No matter what happens in Kazakhstan, tungsten shortages will continue to be felt until new supplies become available, which will affect the Americans in one way or another.
“For most consumers, tungsten is kind of invisible to them. But it keeps the machinery and tools that keep the economy going, so they’re going to feel that way, too,” said Evan Mills, a financial analyst who specializes in commodity and metals investments at wealth-planning firm Scholar Advising.
“Right now these Western countries are at war, they need tungsten more than ever – whether it’s for weapons or basic industrial tools – and it just so happens that the largest distributor decided at that very moment to stop distribution. That’s the real concern,” Mills said. “There’s still a good amount of this stuff out there; it’s getting harder and harder to get it from a country that no longer wants to distribute it.”
Mills said consumers don’t buy tungsten directly, so the shortage won’t show up directly on their balance sheets. “But when there are delays in construction, when construction costs go up, when the machinery behind mining, drilling and production becomes more expensive to run, they will definitely pay the price,” Mills said, referring to drill bits, saws and industrial equipment.

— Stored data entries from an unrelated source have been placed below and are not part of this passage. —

-- ==== Sys2Proof/Machine/SymData.lean ====
section
/-! DEFINITION. What a symmetric entry computes: its data, its ciphers and tags, the words and verdicts that a lane's
datapaths put out (06 R175, R176, R184-R199). -/

namespace Sys2Proof.Machine

/-! ### The data that an entry works on -/

/-- What an operation works on: key, nonce or IV, additional data, the data before and of this entry, and the tag
that ends the input of a decryption. -/
structure SymIn where
  key : List Byte := []
  iv : List Byte := []
  aad : List Byte := []
  before : List Byte := []
  data : List Byte := []
  tag : List Byte := []
  deriving DecidableEq, Repr

/-- The stream that a middle or last entry continues. -/
def streamOf (s : State) (j : Job) : Stream :=
  if j.hdr.isFirst then {} else (jobStream s j).getD {}

/-- Material of KEY_A. -/
def keyMat (j : Job) : List Byte := (j.keyA.map fun o => o.mat).getD []

/-- PKCS#7 padding of `n` bytes of data to blocks of 16 (06 R186). -/
def pkcs7 (n : Nat) : List Byte := List.replicate (16 - n % 16) (BitVec.ofNat 8 (16 - n % 16))

/-- The data of an entry with the padding that PAD asks for. -/
def paddedData (j : Job) : List Byte :=
  let op := j.hdr.opcode
  let d := entryData j
  if (op = 0x100 ∨ op = 0x104) ∧ j.hdr.p0 0 1 = 1 then d ++ pkcs7 d.length else d

/-- The tag at the end of a last entry's input. -/
def inputTag (j : Job) : List Byte := j.input.drop (j.input.length - tagLen j.hdr)

def symIn (s : State) (j : Job) : SymIn :=
  let t := streamOf s j
  { key := keyMat j
    iv := if j.hdr.isFirst then entryIv j else t.iv
    aad := if j.hdr.isFirst then entryAad j else t.aad
    before := t.data, data := paddedData j, tag := inputTag j }

/-- All data of the stream so far. -/
def SymIn.all (x : SymIn) : List Byte := x.before ++ x.data

/-- The cipher of each opcode over the data of its whole stream so far (06 R185, R186, R191). -/
def cipherWhole (h : Header) (x : SymIn) : List Byte :=
  let d := x.all
  match h.opcode with
  | 0x100 => ecbEnc aes x.key d
  | 0x101 => ecbDec aes x.key d
  | 0x104 => cbcEnc aes x.key x.iv d
  | 0x105 => cbcDec aes x.key x.iv d
  | 0x108 => cfbEnc x.key x.iv d
  | 0x109 => cfbDec x.key x.iv d
  | 0x10C | 0x10D => ofbMode x.key x.iv d
  | 0x110 | 0x111 => ctrMode x.key x.iv d
  | 0x118 => xtsMode aesBlock x.key h.param0.toNat (2 ^ h.p1 0 5) d
  | 0x119 => xtsMode aesInverse x.key h.param0.toNat (2 ^ h.p1 0 5) d
  | 0x120 | 0x121 => gcmCrypt x.key x.iv d
  | 0x128 | 0x129 => ccmCrypt x.key x.iv d
  | 0x12C => sivCrypt x.key x.iv (sivTag x.key x.iv x.aad d) d
  | 0x12D => sivCrypt x.key x.iv x.tag d
  | 0x140 | 0x141 => chachaCrypt x.key x.iv d
  | 0x150 => ecbEnc tdea x.key d
  | 0x151 => ecbDec tdea x.key d
  | 0x154 => cbcEnc tdea x.key x.iv d
  | _ => cbcDec tdea x.key x.iv d

/-- The output for the data of this entry. -/
def cipherOut (h : Header) (x : SymIn) : List Byte := (cipherWhole h x).drop x.before.length

/-- The tag over a whole message, in the encrypt direction (even opcodes) and in the decrypt direction: GCM and
ChaCha20-Poly1305 take it over the ciphertext, CCM and GCM-SIV over the plaintext, GMAC over the message. -/
def tagOut (h : Header) (x : SymIn) : List Byte :=
  let ct := if h.opcode % 2 = 0 then cipherWhole h x else x.all
  let pt := if h.opcode % 2 = 0 then x.all else cipherWhole h x
  match h.opcode with
  | 0x120 | 0x121 => (gcmTag x.key x.iv x.aad ct).take (tagLen h)
  | 0x124 | 0x125 => (gcmTag x.key x.iv x.all []).take (tagLen h)
  | 0x128 | 0x129 => ccmTag x.key x.iv x.aad pt (tagLen h)
  | 0x12C | 0x12D => sivTag x.key x.iv x.aad pt
  | _ => chachaTag x.key x.iv x.aad ct

/-- The tag that ends the input verifies. -/
def tagOk (h : Header) (x : SymIn) (tag : List Byte) : Bool := tagOut h x == tag

/-- AES-KWP of `m` under a key. -/
def kwpWrap (kek m : List Byte) : List Byte := kwSeal kek (kwpIcv m.length) (padBlocks 8 m)

/-- Length of what a KWP wrapping holds, as its ICV says. -/
def kwpInner (kek w : List Byte) : Nat := beNat (sliceB (kwOpen kek w).1 4 4)

/-- What a KWP wrapping holds. -/
def kwpUnwrap (kek w : List Byte) : List Byte := (kwOpen kek w).2.take (kwpInner kek w)

/-- The ICV of a wrapping verifies: KW (0) or KWP (1), whose length fits and whose padding is zero. -/
def unwrapOk (alg : Nat) (kek w : List Byte) : Bool :=
  let r := kwOpen kek w
  let n := kwpInner kek w
  if alg = 0 then r.1 == kwIcv
  else r.1.take 4 == kwIcvHead && decide (r.2.length < n + 8) && decide (n ≤ r.2.length)
    && (r.2.drop n).all fun b => b == 0
where
  kwIcvHead : List Byte := (kwpIcv 0).take 4

/-! ### What a datapath of a lane puts out (06 R175, R176) -/

/-- The output words of an entry under a key: ciphertext or plaintext, the plaintext that is held included, and the tag
that a last entry forms. -/
def outWords (s : State) (key : List Byte) (j : Job) : List Byte :=
  let x := { symIn s j with key := key }
  let tail := if j.hdr.isLast then tagOut j.hdr x else []
  match j.hdr.opcode with
  | 0x120 | 0x121 | 0x128 | 0x129 | 0x12C | 0x12D | 0x140 | 0x141 => cipherOut j.hdr x ++ tail
  | 0x124 | 0x125 => tail
  | 0x130 => kwSeal key kwIcv j.input
  | 0x132 => kwpWrap key j.input
  | 0x131 | 0x133 => (kwOpen key j.input).2
  | _ => cipherOut j.hdr x

/-- The verdict of a tag or ICV comparison under a key, in one byte, for an entry that ends with one. -/
def verdictOf (s : State) (key : List Byte) (j : Job) : List Byte :=
  let x := { symIn s j with key := key }
  match j.hdr.opcode with
  | 0x121 | 0x125 | 0x129 | 0x12D | 0x141 =>
    if j.hdr.isLast then [BitVec.ofNat 8 (b2n (tagOk j.hdr x (inputTag j)))] else []
  | 0x131 => [BitVec.ofNat 8 (b2n (unwrapOk 0 key j.input))]
  | 0x133 => [BitVec.ofNat 8 (b2n (unwrapOk 1 key j.input))]
  | _ => []

/-- Input bytes that a datapath takes in the 2,500 cycles of a pitch: 128 bits per cycle, 64 bits for TDEA, two passes
for GCM-SIV; one block per 16 cycles, or 50 for TDEA, along a feedback chain, of which KW and KWP make six for each 8
bytes (06 R175, R201). -/
def laneRate (h : Header) : Nat :=
  match h.opcode with
  | 0x104 | 0x108 | 0x10C | 0x10D | 0x128 | 0x129 => 2500 / 16 * 16
  | 0x130 | 0x131 | 0x132 | 0x133 => 2500 / 96 * 8
  | 0x154 => 2500 / 50 * 8
  | 0x150 | 0x151 | 0x155 | 0x12C | 0x12D => 2500 * 8
  | _ => 2500 * 16

end Sys2Proof.Machine
end

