-- ==== Sys2Proof/Machine/Pke.lean ====
section
/-! DEFINITION. The public-key opcodes: RSA and elliptic curves (08 R232-R246). -/

namespace Sys2Proof.Machine

/-! ### Values -/

/-- The bytes that a job draws, in the order of 08 R242, and the state after the draw. -/
def jobDraw (j : Job) : List Byte := j.rnd.take j.draw

/-- Bytes of an inline public key. -/
def inlineLen (h : Header) : Nat :=
  if !isInline h then 0
  else if h.opcode < 0x308 then h.p1 0 16 / 8 + 4
  else pubLen (curveFam (h.p0 0 8)) (h.p0 0 8)

/-- The public key of an entry: inline, or that of KEY_A. -/
def pubKey (j : Job) : List Byte :=
  if isInline j.hdr then j.input.take (inlineLen j.hdr) else (j.keyA.map objPublic).getD []

/-- The input after an inline key. -/
def afterKey (j : Job) : List Byte := j.input.drop (inlineLen j.hdr)

/-- k of the entry: from MOD_BITS or from the key. -/
def modBytes (j : Job) : Nat :=
  if isInline j.hdr then j.hdr.p1 0 16 / 8 else (j.keyA.map fun o => o.param / 8).getD 0

/-- n of a public key, and an inline key passes the checks of 08 R240. -/
def rsaN (k : Nat) (pub : List Byte) : Nat := beNat (pub.take k)
def rsaInlineOk (h : Header) (k : Nat) (pub : List Byte) : Bool :=
  let n := rsaN k pub
  let e := beNat (sliceB pub k 4)
  !isInline h || (n % 2 == 1 && bitAt n (h.p1 0 16 - 1) && e % 2 == 1 && decide (3 ≤ e))

/-- HALG and h. -/
def halgOf (j : Job) : Nat := j.hdr.p0 8 4
def halgLen (j : Job) : Nat := algLen (halgOf j)

/-! ### RSA -/

/-- A signature over a digest; PSS takes its salt from the draw, after the blinding bytes. -/
def rsaSign (j : Job) (s : State) : State × Res :=
  let k := modBytes j
  let salt := if j.hdr.opcode = 0x302 then (jobDraw j).drop (k + 24) else []
  (s, { out := crypto .rsa [j.hdr.opcode, halgOf j] [keyMat j, j.input, salt] k })

/-- A verification (08 R240). -/
def rsaVerify (j : Job) (s : State) : State × Res :=
  let k := modBytes j
  let pub := pubKey j
  let r := afterKey j
  let sig := r.drop (halgLen j)
  if rsaInlineOk j.hdr k pub && decide (beNat sig < rsaN k pub)
      && Config.cryptoOk .rsa [j.hdr.opcode, halgOf j, j.hdr.p0 16 8] [pub, r.take (halgLen j), sig]
  then (s, {}) else fail stVerifyFail s

/-- OAEP encryption with a seed of h drawn bytes. -/
def oaepEncrypt (j : Job) (s : State) : State × Res :=
  let k := modBytes j
  let pub := pubKey j
  let r := afterKey j
  let l := j.hdr.p0 40 8
  if !rsaInlineOk j.hdr k pub then (s, { status := stDecapReject })
  else (s, { out := crypto .rsa [0x304, halgOf j] [pub, r.take l, r.drop l, jobDraw j] k })

/-- Length of the message that an OAEP ciphertext holds: at most k - 2h - 2. -/
def oaepLen (k h : Nat) (mat label ct : List Byte) : Nat := Config.cryptoLen .rsa [0x305] [mat, label, ct] % (k - 2 * h - 1)

/-- OAEP decryption: every failure is one status (08 R240, R241). -/
def oaepDecrypt (j : Job) (s : State) : State × Res :=
  let k := modBytes j
  let mat := keyMat j
  let l := j.hdr.p0 40 8
  let label := j.input.take l
  let ct := j.input.drop l
  let h := halgLen j
  if decide (beNat ct < rsaN k mat) && decide (2 * h + 2 ≤ k) && Config.cryptoOk .rsa [0x305, halgOf j] [mat, label, ct]
  then (s, { out := crypto .rsa [0x305, halgOf j] [mat, label, ct] (oaepLen k h mat label ct) })
  else (s, { status := stAuthFail })

/-- PUB_EXP; 0 stands for 65,537. -/
def pubExp (h : Header) : Nat := if h.p1 32 32 = 0 then 65537 else h.p1 32 32

/-- Euclid's algorithm on `a` and `b`, where `x` and `y` are their multipliers of the first number. -/
def euclid : Nat → Nat → Nat → Int → Int → Int
  | 0, _, _, x, _ => x
  | _, _, 0, x, _ => x
  | f + 1, a, b + 1, x, y => euclid f (b + 1) (a % (b + 1)) y (x - (a / (b + 1) : Nat) * y)

/-- The inverse of `a` modulo `m`. -/
def invMod (a m : Nat) : Nat := (euclid (2 * m.log2 + 3) a m 1 0 % (m : Int)).toNat

/-- The primes p and q that the search of FIPS 186-5 finds among the candidates drawn (08 R245; log 1). -/
def rsaPrimes (j : Job) : Nat × Nat :=
  let bits := j.hdr.p1 0 16
  let prime (i : Nat) : Nat := beNat (crypto .privateKey [7, bits, pubExp j.hdr, i] [j.rnd] (bits / 16))
  (prime 0, prime 1)

/-- d, the inverse of the public exponent modulo lcm(p - 1, q - 1). -/
def rsaD (j : Job) : Nat :=
  let pq := rsaPrimes j
  invMod (pubExp j.hdr) ((pq.1 - 1).lcm (pq.2 - 1))

/-- The bounds that a pair of primes must keep: |p - q| > 2^(MOD_BITS/2 - 100) and d > 2^(MOD_BITS/2) (08 R245). -/
def rsaAccepts (j : Job) : Bool :=
  let h := j.hdr.p1 0 16 / 2
  let pq := rsaPrimes j
  decide (2 ^ (h - 100) < max pq.1 pq.2 - min pq.1 pq.2) && decide (2 ^ h < rsaD j)

/-- RSA key generation: n, e, d, p, q, dP, dQ and qInv from the primes found (08 R245, 11 R317). -/
def rsaKeygen (j : Job) (s : State) : State × Res :=
  let bits := j.hdr.p1 0 16
  let k := bits / 8
  let p := (rsaPrimes j).1
  let q := (rsaPrimes j).2
  let d := rsaD j
  let pub := beBytes k (p * q) ++ beBytes 4 (pubExp j.hdr)
  let parts := [p, q, d % (p - 1), d % (q - 1), invMod q p].map fun v => beBytes (k / 2) v
  let priv := pub ++ beBytes k d ++ parts.flatten
  makeKeys j (pairPlans (jobTemplate j) (destOf j.hdr) bits 0 priv pub) [] pub s

/-! ### Curves -/

/-- PSET of a curve opcode, and its lengths. -/
def psetOf (j : Job) : Nat := j.hdr.p0 0 8
def curveLens (j : Job) : Nat × Nat := ((curveOf (psetOf j)).map fun c => (c.fb, c.ob)).getD (0, 0)

/-- An uncompressed SEC 1 point on the curve, in range and not the identity (08 R240). -/
def pointOk (pset : Nat) (p : List Byte) : Bool := p.head? == some 4 && Config.cryptoOk .ecc [0, pset] [p]

/-- ECDSA with a nonce of ob + 8 drawn bytes. -/
def ecdsaSign (j : Job) (s : State) : State × Res :=
  let ob := (curveLens j).2
  (s, { out := crypto .ecc [0x310, psetOf j] [keyMat j, j.input, (jobDraw j).take (ob + 8)] (2 * ob) })

def ecdsaVerify (j : Job) (s : State) : State × Res :=
  let r := afterKey j
  let n := j.hdr.p0 24 8
  if (!isInline j.hdr || pointOk (psetOf j) (pubKey j))
      && Config.cryptoOk .ecc [0x311, psetOf j] [pubKey j, r.take n, r.drop n]
  then (s, {}) else fail stVerifyFail s

/-- Context and message of an EdDSA entry. -/
def edCtx (j : Job) : Nat := j.hdr.p0 32 8
def edPs (op : Nat) (j : Job) : List Nat := [op, psetOf j, j.hdr.p0 13 1]

def eddsaSign (j : Job) (s : State) : State × Res :=
  let n := if psetOf j = 10 then 64 else 114
  let m := j.input
  (s, { out := crypto .ecc (edPs 0x314 j) [keyMat j, m.take (edCtx j), m.drop (edCtx j)] n })

def eddsaVerify (j : Job) (s : State) : State × Res :=
  let n := if psetOf j = 10 then 64 else 114
  let r := afterKey j
  let m := r.take (r.length - n)
  if Config.cryptoOk .ecc (edPs 0x315 j) [pubKey j, m.take (edCtx j), m.drop (edCtx j), r.drop (r.length - n)]
  then (s, {}) else fail stVerifyFail s

/-- The peer's value after an optional template. -/
def peerValue (j : Job) : List Byte := j.input.drop (if destOf j.hdr = 1 then 64 else 0)

/-- ECDH: the x-coordinate. -/
def ecdhJob (j : Job) (s : State) : State × Res :=
  let p := peerValue j
  if !pointOk (psetOf j) p then fail stDecapReject s
  else deriveOut j polDerived (crypto .ecc [0x318, psetOf j] [keyMat j, p] (curveLens j).1) s

/-- X25519 and X448: a secret of zeros is rejected. -/
def xdhJob (j : Job) (s : State) : State × Res :=
  let z := crypto .ecc [0x319, psetOf j] [keyMat j, peerValue j] (curveLens j).1
  if z.all (· == 0) then fail stDecapReject s else deriveOut j polDerived z s

/-- The private part that drawn bytes give: a scalar for ECC and XDH, the seed itself for EDDSA. -/
def privatePart (pset : Nat) (c : Nat × Nat) (d : List Byte) : List Byte :=
  if curveFam pset = 10 then d.take c.1
  else if curveFam pset = 8 then crypto .privateKey [8, pset] [d.take (c.2 + 8)] c.2
  else crypto .privateKey [9, pset] [d.take c.1] c.1

/-- The public key of a private part: an uncompressed point, A or u. -/
def publicPart (pset : Nat) (x : List Byte) : List Byte :=
  let n := pubLen (curveFam pset) pset
  if curveFam pset = 8 then 4 :: crypto .publicKey [8, pset] [x] (n - 1) else crypto .publicKey [curveFam pset, pset] [x] n

/-- EC_KEYGEN. -/
def ecKeygen (j : Job) (s : State) : State × Res :=
  let ps := psetOf j
  let x := privatePart ps (curveLens j) (jobDraw j)
  let pub := publicPart ps x
  makeKeys j (pairPlans (jobTemplate j) (destOf j.hdr) ps 0 (x ++ pub) pub) [] pub s

/-! ### Meanings -/

/-- Opcode 0x300 (08 R233). -/
def execRsaSignPkcs1 (ctx : Nat) (s : State) : Host.Outcome State Fault Refusal :=
  .next (runOp 0x300 ctx rsaSign s)

/-- Opcode 0x301 (08 R233). -/
def execRsaVerifyPkcs1 (ctx : Nat) (s : State) : Host.Outcome State Fault Refusal :=
  .next (runOp 0x301 ctx rsaVerify s)

/-- Opcode 0x302 (08 R233). -/
def execRsaSignPss (ctx : Nat) (s : State) : Host.Outcome State Fault Refusal :=
  .next (runOp 0x302 ctx rsaSign s)

/-- Opcode 0x303 (08 R233). -/
def execRsaVerifyPss (ctx : Nat) (s : State) : Host.Outcome State Fault Refusal :=
  .next (runOp 0x303 ctx rsaVerify s)

/-- Opcode 0x304 (08 R233). -/
def execRsaEncryptOaep (ctx : Nat) (s : State) : Host.Outcome State Fault Refusal :=
  .next (runOp 0x304 ctx oaepEncrypt s)

/-- Opcode 0x305 (08 R233). -/
def execRsaDecryptOaep (ctx : Nat) (s : State) : Host.Outcome State Fault Refusal :=
  .next (runOp 0x305 ctx oaepDecrypt s)

/-- Opcode 0x308 (08 R233). Primes out of their bounds are rejected like any candidate: the job is held for the
next 4,096 bytes (08 R245). -/
def execRsaKeygen (ctx : Nat) (s : State) : Host.Outcome State Fault Refusal :=
  .next (
    match jobFor s ctx 0x308 with
    | none => s
    | some j =>
      if rsaAccepts j then runOp 0x308 ctx rsaKeygen s
      else match j.unit with
        | some u => segmentRejected u 1 ctx j s
        | none => s)

/-- Opcode 0x310 (08 R233). -/
def execEcdsaSign (ctx : Nat) (s : State) : Host.Outcome State Fault Refusal :=
  .next (runOp 0x310 ctx ecdsaSign s)

/-- Opcode 0x311 (08 R233). -/
def execEcdsaVerify (ctx : Nat) (s : State) : Host.Outcome State Fault Refusal :=
  .next (runOp 0x311 ctx ecdsaVerify s)

/-- Opcode 0x314 (08 R233). -/
def execEddsaSign (ctx : Nat) (s : State) : Host.Outcome State Fault Refusal :=
  .next (runOp 0x314 ctx eddsaSign s)

/-- Opcode 0x315 (08 R233). -/
def execEddsaVerify (ctx : Nat) (s : State) : Host.Outcome State Fault Refusal :=
  .next (runOp 0x315 ctx eddsaVerify s)

/-- Opcode 0x318 (08 R233). -/
def execEcdh (ctx : Nat) (s : State) : Host.Outcome State Fault Refusal :=
  .next (runOp 0x318 ctx ecdhJob s)

/-- Opcode 0x319 (08 R233). -/
def execXdh (ctx : Nat) (s : State) : Host.Outcome State Fault Refusal :=
  .next (runOp 0x319 ctx xdhJob s)

/-- Opcode 0x31C (08 R233). -/
def execEcKeygen (ctx : Nat) (s : State) : Host.Outcome State Fault Refusal :=
  .next (runOp 0x31C ctx ecKeygen s)

end Sys2Proof.Machine
end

He said very few people looked at these critical materials until they became a serious national security threat, adding “this is it.”
D., an assistant professor of chemistry at Lebanon Valley College who specializes in polymer chemistry. Elizabeth Sterner said everyday items, including dental drills, were affected by the tungsten shortage. Those in the dentist’s chair may be especially grateful for tungsten. “Tungsten carbide-tipped dental drills make them more efficient and cause less discomfort to patients,” Sterner said.
Although tungsten isn’t directly in your smartphone, computer, or car, it plays a role in their construction; Tungsten carbide drills are used to fabricate circuit boards in most electronic devices.
If you’ve cast your line at your favorite fishing hole and come back with a good pull, thank tungsten. “Tungsten weights are used in fishing because they are less toxic than lead weights,” Sterner said.
“The prices of all these products may increase in the event of a tungsten shortage due to both tungsten shortage and the unavailability of tungsten carbide machining tools to produce these products,” he added.